Verma Vivek, Puri Ajay, Shah Sanket, Rekhi Bharat, Gulia Ashish
Department of Orthopaedic Oncology, Tata Memorial Centre, Mumbai, Maharashtra, India.
Department of Pathology, Tata Memorial Centre, Mumbai, Maharashtra, India.
J Orthop Case Rep. 2016 Sep-Oct;6(4):103-107. doi: 10.13107/jocr.2250-0685.594.
Paget's disease of bone (PDB) is a disease of elderly characterized by disorganized bone remodeling. Development of secondary neoplasm in PDB is a known but rare phenomenon. Development of giant cell tumor in PDB (GCT-PDB) is extremely rare, and little is known about its etiopathogenesis and management. We present a case report of such a development with a review of the literature and the role of various new modalities of treatment available in the management of this rare condition.

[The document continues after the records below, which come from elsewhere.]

-- ==== Sys2Proof/Tests/Slice0.lean ====
section
/-! SUPPORT. Tests with results from the spec's own vectors, the smoke test of WellFormed, and a witness for the hypotheses
of every statement. -/

namespace Sys2Proof.Tests

open Sys2Proof.Machine

/-- An instance with the defaults of R4. -/
def p48 : Params := .default .e48

/-- A 24-entry compressed instance with an output register. -/
def p24r : Params := { Params.default .e24 with outReg := true }

/-- Every unit driven, no clock edge. -/
def all : Drive := { toDec := true, toEnc := true, toMb := true, toRom := true, clk := .hold }

/-- The state after reset with a current transaction. -/
def st (p : Params) (d : Drive) : State := (State.resetOf p).setDrive d

/-- The state after reset with a script. -/
def sc (p : Params) (l : List Txn) : State := (State.resetOf p).setScript l

/-! Decoding: one byte for every row, bit by bit from the table's encoding column (R60, R63, R64, R68). -/

theorem test_decode_axis0 :
    [0b00000000#8, 0b00000001#8, 0b00000010#8, 0b00000011#8, 0b00000100#8, 0b00000101#8, 0b00000110#8, 0b00000111#8,
     0b00001000#8, 0b00001001#8, 0b00001010#8, 0b00001011#8, 0b00001100#8, 0b00001101#8, 0b00001110#8, 0b00001111#8].map decodeByte =
    [.oA0S0F0R0, .oA0S0F0R1, .oA0S0F0R2, .oA0S0F0R3, .oA0S1F0R0, .oA0S1F0R1, .oA0S1F0R2, .oA0S1F0R3,
     .oA0S0F1R0, .oA0S0F1R1, .oA0S0F1R2, .oA0S0F1R3, .oA0S1F1R0, .oA0S1F1R1, .oA0S1F1R2, .oA0S1F1R3] := by decide

theorem test_decode_axis1 :
    [0b00010000#8, 0b00010001#8, 0b00010010#8, 0b00010011#8, 0b00010100#8, 0b00010101#8, 0b00010110#8, 0b00010111#8,
     0b00011000#8, 0b00011001#8, 0b00011010#8, 0b00011011#8, 0b00011100#8, 0b00011101#8, 0b00011110#8, 0b00011111#8].map decodeByte =
    [.oA1S0F0R0, .oA1S0F0R1, .oA1S0F0R2, .oA1S0F0R3, .oA1S1F0R0, .oA1S1F0R1, .oA1S1F0R2, .oA1S1F0R3,
     .oA1S0F1R0, .oA1S0F1R1, .oA1S0F1R2, .oA1S0F1R3, .oA1S1F1R0, .oA1S1F1R1, .oA1S1F1R2, .oA1S1F1R3] := by decide

theorem test_decode_axis2 :
    [0b00100000#8, 0b00100001#8, 0b00100010#8, 0b00100011#8, 0b00100100#8, 0b00100101#8, 0b00100110#8, 0b00100111#8,
     0b00101000#8, 0b00101001#8, 0b00101010#8, 0b00101011#8, 0b00101100#8, 0b00101101#8, 0b00101110#8, 0b00101111#8].map decodeByte =
    [.oA2S0F0R0, .oA2S0F0R1, .oA2S0F0R2, .oA2S0F0R3, .oA2S1F0R0, .oA2S1F0R1, .oA2S1F0R2, .oA2S1F0R3,
     .oA2S0F1R0, .oA2S0F1R1, .oA2S0F1R2, .oA2S0F1R3, .oA2S1F1R0, .oA2S1F1R1, .oA2S1F1R2, .oA2S1F1R3] := by decide

theorem test_decode_reserved :
    [0b00110000#8, 0b00111010#8, 0b01000000#8, 0b01100101#8, 0b10000000#8, 0b11010110#8].map decodeByte =
    [.rsvAxis3 0 0 0, .rsvAxis3 1 0 2, .rsvHiB6 0 0 0 0, .rsvHiB6 2 0 1 1, .rsvHiB7 0 0 0 0 0, .rsvHiB7 1 1 0 1 2] := by decide

/-- The rows' match and mask (R68) on all 256 bytes: one row each. -/
theorem test_rows_do_not_overlap :
    ((List.range 256).map (BitVec.ofNat 8)).all (fun b =>
      (((List.range 48).map (fun m => (BitVec.ofNat 8 m, 0xFF#8)) ++ [(0x30#8, 0xF0#8), (0x40#8, 0xC0#8), (0x80#8, 0x80#8)]).filter
        fun r => b &&& r.2 == r.1).length == 1) = true := by decide +kernel

theorem test_table_word : decodeTableWord 8 0x10 = some .oA1S0F0R0 ∧ decodeTableWord 16 0x0110 = some .oA1S0F0R0 ∧
    decodeTableWord 0 0 = none := by decide

/-! WellFormed refuses a term for each of its checks. -/

theorem test_wellFormed_refuses_absent_encoder :
    Txn.wellFormed { p48 with hasEnc := false } (.enc ⟨0, 0, 0, 0⟩) = false ∧ Txn.wellFormed p48 (.enc ⟨0, 0, 0, 0⟩) = true := by
  decide

theorem test_wellFormed_refuses_chain_to_absent_encoder :
    Txn.wellFormed { p48 with hasEnc := false } (.code all 0x10) = false ∧ Txn.wellFormed p48 (.code all 0x10) = true := by decide

theorem test_wellFormed_refuses_absent_clock :
    Txn.wellFormed p48 (.edge false true 0x10) = false ∧ Txn.wellFormed p24r (.edge false true 0x10) = true := by decide

theorem test_illFormed_step_stops : step (sc p48 [.edge true false 0]) = .fault .portAbsent := by rfl

/-! DECODE and ENCODE: 95_test_vectors.md 2.1 and 2.2. -/

/-- A row of 2.1: rot, sign, flip, axis, err. -/
def decRow (c : Byte) : List Nat × Err :=
  let x := decOut c
  ([x.fields.rot.toNat, x.fields.sign.toNat, x.fields.flip.toNat, x.fields.axis.toNat], x.err)

theorem test_dec_vectors :
    [0x00#8, 0x10#8, 0x04#8, 0x0B#8, 0x2F#8, 0x30#8, 0x3F#8, 0x40#8, 0x65#8, 0x80#8, 0x7F#8, 0xFF#8].map decRow =
    [([0, 0, 0, 0], .ok), ([0, 0, 0, 1], .ok), ([0, 1, 0, 0], .ok), ([3, 0, 1, 0], .ok), ([3, 1, 1, 2], .ok),
     ([0, 0, 0, 3], .invalidCode), ([3, 1, 1, 3], .invalidCode), ([0, 0, 0, 0], .invalidCode), ([1, 1, 0, 2], .invalidCode),
     ([0, 0, 0, 0], .invalidCode), ([3, 1, 1, 3], .invalidCode), ([3, 1, 1, 3], .invalidCode)] := by decide

theorem test_enc_vectors :
    [encOut ⟨0, 0, 0, 0⟩, encOut ⟨0, 0, 0, 1⟩, encOut ⟨0, 1, 0, 0⟩, encOut ⟨2, 0, 1, 1⟩, encOut ⟨3, 1, 1, 2⟩,
     encOut ⟨1, 1, 0, 2⟩, encOut ⟨0, 0, 0, 3⟩, encOut ⟨3, 1, 1, 3⟩, encOut ⟨2, 0, 1, 3⟩] =
    [⟨0x00, .ok⟩, ⟨0x10, .ok⟩, ⟨0x04, .ok⟩, ⟨0x1A, .ok⟩, ⟨0x2F, .ok⟩, ⟨0x25, .ok⟩, ⟨0x30, .invalidField⟩,
     ⟨0x3F, .invalidField⟩, ⟨0x3A, .invalidField⟩] := by decide

/-! BUILD_MATRIX: `mb_m` of every valid code, 95_test_vectors.md 2.3. -/

theorem test_mb_m_axis0 : (List.range 16).map (fun i => (mbOut .quarterTurn (fieldsOf (BitVec.ofNat 8 (0 + i)))).m) =
    [0x10101#18, 0x0C401#18, 0x30301#18, 0x04C01#18, 0x04403#18, 0x30103#18, 0x0CC03#18, 0x10303#18,
     0x30101#18, 0x04401#18, 0x10301#18, 0x0CC01#18, 0x0C403#18, 0x10103#18, 0x04C03#18, 0x30303#18] := by
  decide +kernel

theorem test_mb_m_axis1 : (List.range 16).map (fun i => (mbOut .quarterTurn (fieldsOf (BitVec.ofNat 8 (16 + i)))).m) =
    [0x01404#18, 0x30044#18, 0x03C04#18, 0x100C4#18, 0x1004C#18, 0x0340C#18, 0x300CC#18, 0x01C0C#18,
     0x03404#18, 0x10044#18, 0x01C04#18, 0x300C4#18, 0x3004C#18, 0x0140C#18, 0x100CC#18, 0x03C0C#18] := by
  decide +kernel

theorem test_mb_m_axis2 : (List.range 16).map (fun i => (mbOut .quarterTurn (fieldsOf (BitVec.ofNat 8 (32 + i)))).m) =
    [0x04050#18, 0x03110#18, 0x0C0D0#18, 0x01310#18, 0x01130#18, 0x0C070#18, 0x03330#18, 0x040F0#18,
     0x0C050#18, 0x01110#18, 0x040D0#18, 0x03310#18, 0x03130#18, 0x04070#18, 0x01330#18, 0x0C0F0#18] := by
  decide +kernel

/-- The nine elements of a matrix on `mb_m`, row by row. -/
def rowsOf (x : MbOut) : List Int := (List.finRange 3).flatMap fun r => (List.finRange 3).map fun c => mbMat x r c

/-- Program P1, step 2: the triple's ports, the matrix and the error of `MB 1 1 1 1`. -/
theorem test_mb_p1 : (mbOut .quarterTurn ⟨1, 1, 1, 1⟩).pairAxis = 0x09#6 ∧ (mbOut .quarterTurn ⟨1, 1, 1, 1⟩).pairNeg = 0b001#3 ∧
    rowsOf (mbOut .quarterTurn ⟨1, 1, 1, 1⟩) = [0, 0, 1, -1, 0, 0, 0, 1, 0] ∧ (mbOut .quarterTurn ⟨1, 1, 1, 1⟩).err = .ok := by decide +kernel

/-- 2.3: `MB 3 s f r` gives zeros. -/
theorem test_mb_invalid_axis : mbOut .quarterTurn ⟨2, 0, 1, 3⟩ = ⟨0, 0, 0, 0, .invalidField⟩ := by decide +kernel

/-- ALG_VARIANT = LITERAL, 95_test_vectors.md 2.4, axis 0. -/
theorem test_mb_literal_axis0 :
    [0x01#8, 0x03#8, 0x05#8, 0x07#8, 0x09#8, 0x0B#8, 0x0D#8, 0x0F#8].map (fun c => rowsOf (mbOut .literal (fieldsOf c))) =
    [[1, 0, 0, 0, 1, 0, 0, 0, -1], [1, 0, 0, 0, -1, 0, 0, 0, 1],
     [-1, 0, 0, 0, 0, -1, 0, 1, 0], [-1, 0, 0, 0, 0, 1, 0, -1, 0],
     [1, 0, 0, 0, 1, 0, 0, 0, 1], [1, 0, 0, 0, -1, 0, 0, 0, -1],
     [-1, 0, 0, 0, 0, 1, 0, 1, 0], [-1, 0, 0, 0, 0, -1, 0, -1, 0]] := by decide +kernel

/-- ALG_VARIANT = LITERAL, 95_test_vectors.md 2.4, axis 1. -/
theorem test_mb_literal_axis1 :
    [0x11#8, 0x13#8, 0x15#8, 0x17#8, 0x19#8, 0x1B#8, 0x1D#8, 0x1F#8].map (fun c => rowsOf (mbOut .literal (fieldsOf c))) =
    [[0, 0, -1, 1, 0, 0, 0, 1, 0], [0, 0, 1, 1, 0, 0, 0, -1, 0],
     [0, 1, 0, -1, 0, 0, 0, 0, -1], [0, -1, 0, -1, 0, 0, 0, 0, 1],
     [0, 0, 1, 1, 0, 0, 0, 1, 0], [0, 0, -1, 1, 0, 0, 0, -1, 0],
     [0, 1, 0, -1, 0, 0, 0, 0, 1], [0, -1, 0, -1, 0, 0, 0, 0, -1]] := by decide +kernel

/-- ALG_VARIANT = LITERAL, 95_test_vectors.md 2.4, axis 2. -/
theorem test_mb_literal_axis2 :
    [0x21#8, 0x23#8, 0x25#8, 0x27#8, 0x29#8, 0x2B#8, 0x2D#8, 0x2F#8].map (fun c => rowsOf (mbOut .literal (fieldsOf c))) =
    [[0, 1, 0, 0, 0, -1, 1, 0, 0], [0, -1, 0, 0, 0, 1, 1, 0, 0],
     [0, 0, -1, 0, 1, 0, -1, 0, 0], [0, 0, 1, 0, -1, 0, -1, 0, 0],
     [0, 1, 0, 0, 0, 1, 1, 0, 0], [0, -1, 0, 0, 0, -1, 1, 0, 0],
     [0, 0, 1, 0, 1, 0, -1, 0, 0], [0, 0, -1, 0, -1, 0, -1, 0, 0]] := by decide +kernel

/-! LOOKUP: 95_test_vectors.md 2.6. -/

theorem test_lookup_48 :
    lookup p48 [] 0x01 = (0x3F8000000000000000000000000000000000000000000000BF80000000000000000000003F80000000000000000000000000000000000000000000003F800000#512, .ok) ∧
    lookup p48 [] 0x1D = (0x3F8000000000000000000000000000000000000000000000000000003F800000000000003F80000000000000000000000000000000000000BF80000000000000#512, .ok) ∧
    lookup p48 [] 0x2F = (0x3F8000000000000000000000000000000000000000000000BF80000000000000000000000000000000000000BF80000000000000BF8000000000000000000000#512, .ok) ∧
    lookup { p48 with order := .rowMajor } [] 0x01 = (0x3F80000000000000000000000000000000000000000000003F8000000000000000000000BF80000000000000000000000000000000000000000000003F800000#512, .ok) := by
  decide +kernel

theorem test_lookup_24 :
    lookup p24r [] 0x21 = (0x3F800000000000000000000000000000000000000000000000000000BF80000000000000000000003F80000000000000000000003F8000000000000000000000#512, .ok) ∧
    lookup p24r [] 0x1D = (0, .notInTable) ∧ lookup { p24r with rom24 := .prefixed } [] 0x1D = (0, .notInTable) ∧
    lookup { p24r with rom24 := .prefixed } [] 0x21 = (0, .notInTable) ∧ lookup p24r [] 0x0B = (0, .notInTable) ∧
    (lookup { p24r with rom24 := .prefixed } [] 0x0B).2 = .ok := by
  decide +kernel

theorem test_lookup_errors : [0x30#8, 0x48#8, 0xFF#8].map (lookup p24r []) = List.replicate 3 (0, .invalidCode) := by
  decide +kernel

/-! Registered reads: edges of program P3, each one step from the register the edge before left. -/

/-- A P3 state: the register holds code `c`'s lookup, the script one line. -/
def p3 (c : Byte) (x : Txn) : State :=
  (sc p24r [x]).setQ { word := (lookup p24r [] c).1, err := (lookup p24r [] c).2, valid := true }

/-- What the ROM shows after one step. -/
def romAfter (s : State) : Option RomOut :=
  match step s with
  | .next t => some (romPort t)
  | .fault _ => none
  | .refused _ => none

/-- Edge 1: reset wins over enable, from any contents. -/
theorem test_p3_edge1 : romAfter ((State.powerOn p24r).setScript [.edge true true 0x21]) = some ⟨0, .ok, false⟩ := by
  decide +kernel

/-- Edge 4: an enabled read of 0x21. -/
theorem test_p3_edge4 : romAfter (p3 0x00 (.edge false true 0x21)) = some ⟨(lookup p24r [] 0x21).1, .ok, true⟩ := by
  decide +kernel

/-- Edge 5: not enabled, 0x08 is not seen. -/
theorem test_p3_edge5 : romAfter (p3 0x21 (.edge false false 0x08)) = some ⟨(lookup p24r [] 0x21).1, .ok, true⟩ := by
  decide +kernel

/-- Edges 6 and 7: NotInTable and InvalidCode. -/
theorem test_p3_edges67 : romAfter (p3 0x21 (.edge false true 0x08)) = some ⟨0, .notInTable, true⟩ ∧
    romAfter (p3 0x08 (.edge false true 0x30)) = some ⟨0, .invalidCode, true⟩ := by decide +kernel

/-- P2, steps 6 and 7: ENC with axis 3, then what DEC says of its code. -/
theorem test_p2_enc : (match step (sc p48 [.enc ⟨2, 0, 1, 3⟩]) with
    | .next t => encPort t
    | .fault _ => none
    | .refused _ => none) = some ⟨0x3A, .invalidField⟩ ∧ (decOut 0x3A).err = .invalidCode := by decide +kernel

/-- The word of an instruction placed at reset is the first instruction, on every unit (P1: 0x1D). -/
theorem test_placed_word : (match step (State.reset.withFetchWord 8 0x1D) with
    | .next t => some ((decPort t).fields, (mbPort t).m, (romPort t).err)
    | .fault _ => none
    | .refused _ => none) = some (⟨1, 1, 1, 1⟩, 0x0140C#18, .ok) := by decide +kernel

/-- R44: the bytes of the word of code 0x01, first lane +1.0 in little-endian order. -/
theorem test_serialise : ((serialise (lookup p48 [] 0x01).1).take 8) = [0x00, 0x00, 0x80, 0x3F, 0, 0, 0, 0] := by decide +kernel

/-- R32: the four patterns. -/
theorem test_errCodes : [Err.ok, .invalidField, .invalidCode, .notInTable].map errCode = [0#2, 1#2, 2#2, 3#2] := by decide

/-! Witnesses: for every statement with hypotheses, a state and operands that meet all of them, and one for each clause at
a boundary of its range. -/

/-- Only the ROM driven, with a clock. -/
def romAt (k : Clk) : Drive := { Drive.none with toRom := true, clk := k }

A 40-year-old gentleman presented with back pain and on evaluation was diagnosed as a case of polyostotic PDB. He was treated with intravenous bisphosphonates, calcium, and vitamin D supplements. After an asymptomatic period of 3-year, he presented with a gluteal mass involving ilium and sacrum which was confirmed as GCT on biopsy. Serial angioembolization was attempted but mass progressed, so surgery performed with excision and curettage of the lesion. He presented with a local recurrence 2 years later with a large soft tissue component. He was started on denosumab, RANKL inhibitor, with the aim to downstage the lesion. The patient showed a good response after 6 doses with reduction in soft tissue mass followed by which he underwent surgery with partial T-1 internal hemipelvectomy and curettage of sacrum. Currently, the patient is asymptomatic at a follow-up of 15 months.
GCT-PDB is a rare phenomenon occurring mainly in polyostotic PDB and is associated with more severe manifestations of the disease. The management is challenging and requires multimodality management. Pharmacological agents include use of bisphosphonates and RANK ligand inhibitor - denosumab. Although surgery is the mainstay of treatment for GCT, other modalities of treatment such as RANK ligand inhibitors (denosumab), selective arterial embolization, or radiation therapy has to be used for inoperable cases or where surgery would be functionally too morbid, especially in cases of GCT-PDB where the disease affects more commonly the axial skeleton.
骨佩吉特病(PDB)是一种好发于老年人的疾病,其特征为骨重塑紊乱。PDB 继发肿瘤是一种已知但罕见的现象。PDB 中发生巨细胞瘤(GCT-PDB)极为罕见,对其病因发病机制和治疗知之甚少。我们报告一例此类病例,并回顾文献以及各种新治疗方式在这种罕见疾病管理中的作用。
一名 40 岁男性因背痛就诊,经评估诊断为多骨型 PDB。他接受了静脉注射双膦酸盐、钙剂和维生素 D 补充剂治疗。在无症状的 3 年后,他出现了累及髂骨和骶骨的臀肌肿块,活检确诊为 GCT。尝试了系列血管栓塞术,但肿块仍进展,因此进行了手术,切除并刮除病变。2 年后他出现局部复发,伴有大量软组织成分。开始使用地诺单抗(一种 RANKL 抑制剂),目的是降低病变分期。患者在 6 次给药后显示出良好反应,软组织肿块缩小,随后接受了部分 T-1 型内部半骨盆切除术和骶骨刮除术。目前,患者在 15 个月的随访中无症状。
GCT-PDB 是一种罕见现象,主要发生在多骨型 PDB 中,且与该疾病更严重的表现相关。其治疗具有挑战性,需要多模式管理。药物治疗包括使用双膦酸盐和 RANK 配体抑制剂——地诺单抗。虽然手术是 GCT 的主要治疗方法,但对于无法手术的病例或手术会导致功能严重受损的情况,尤其是在 GCT-PDB 中疾病更常累及中轴骨骼的病例,必须使用其他治疗方式,如 RANK 配体抑制剂(地诺单抗)、选择性动脉栓塞或放射治疗。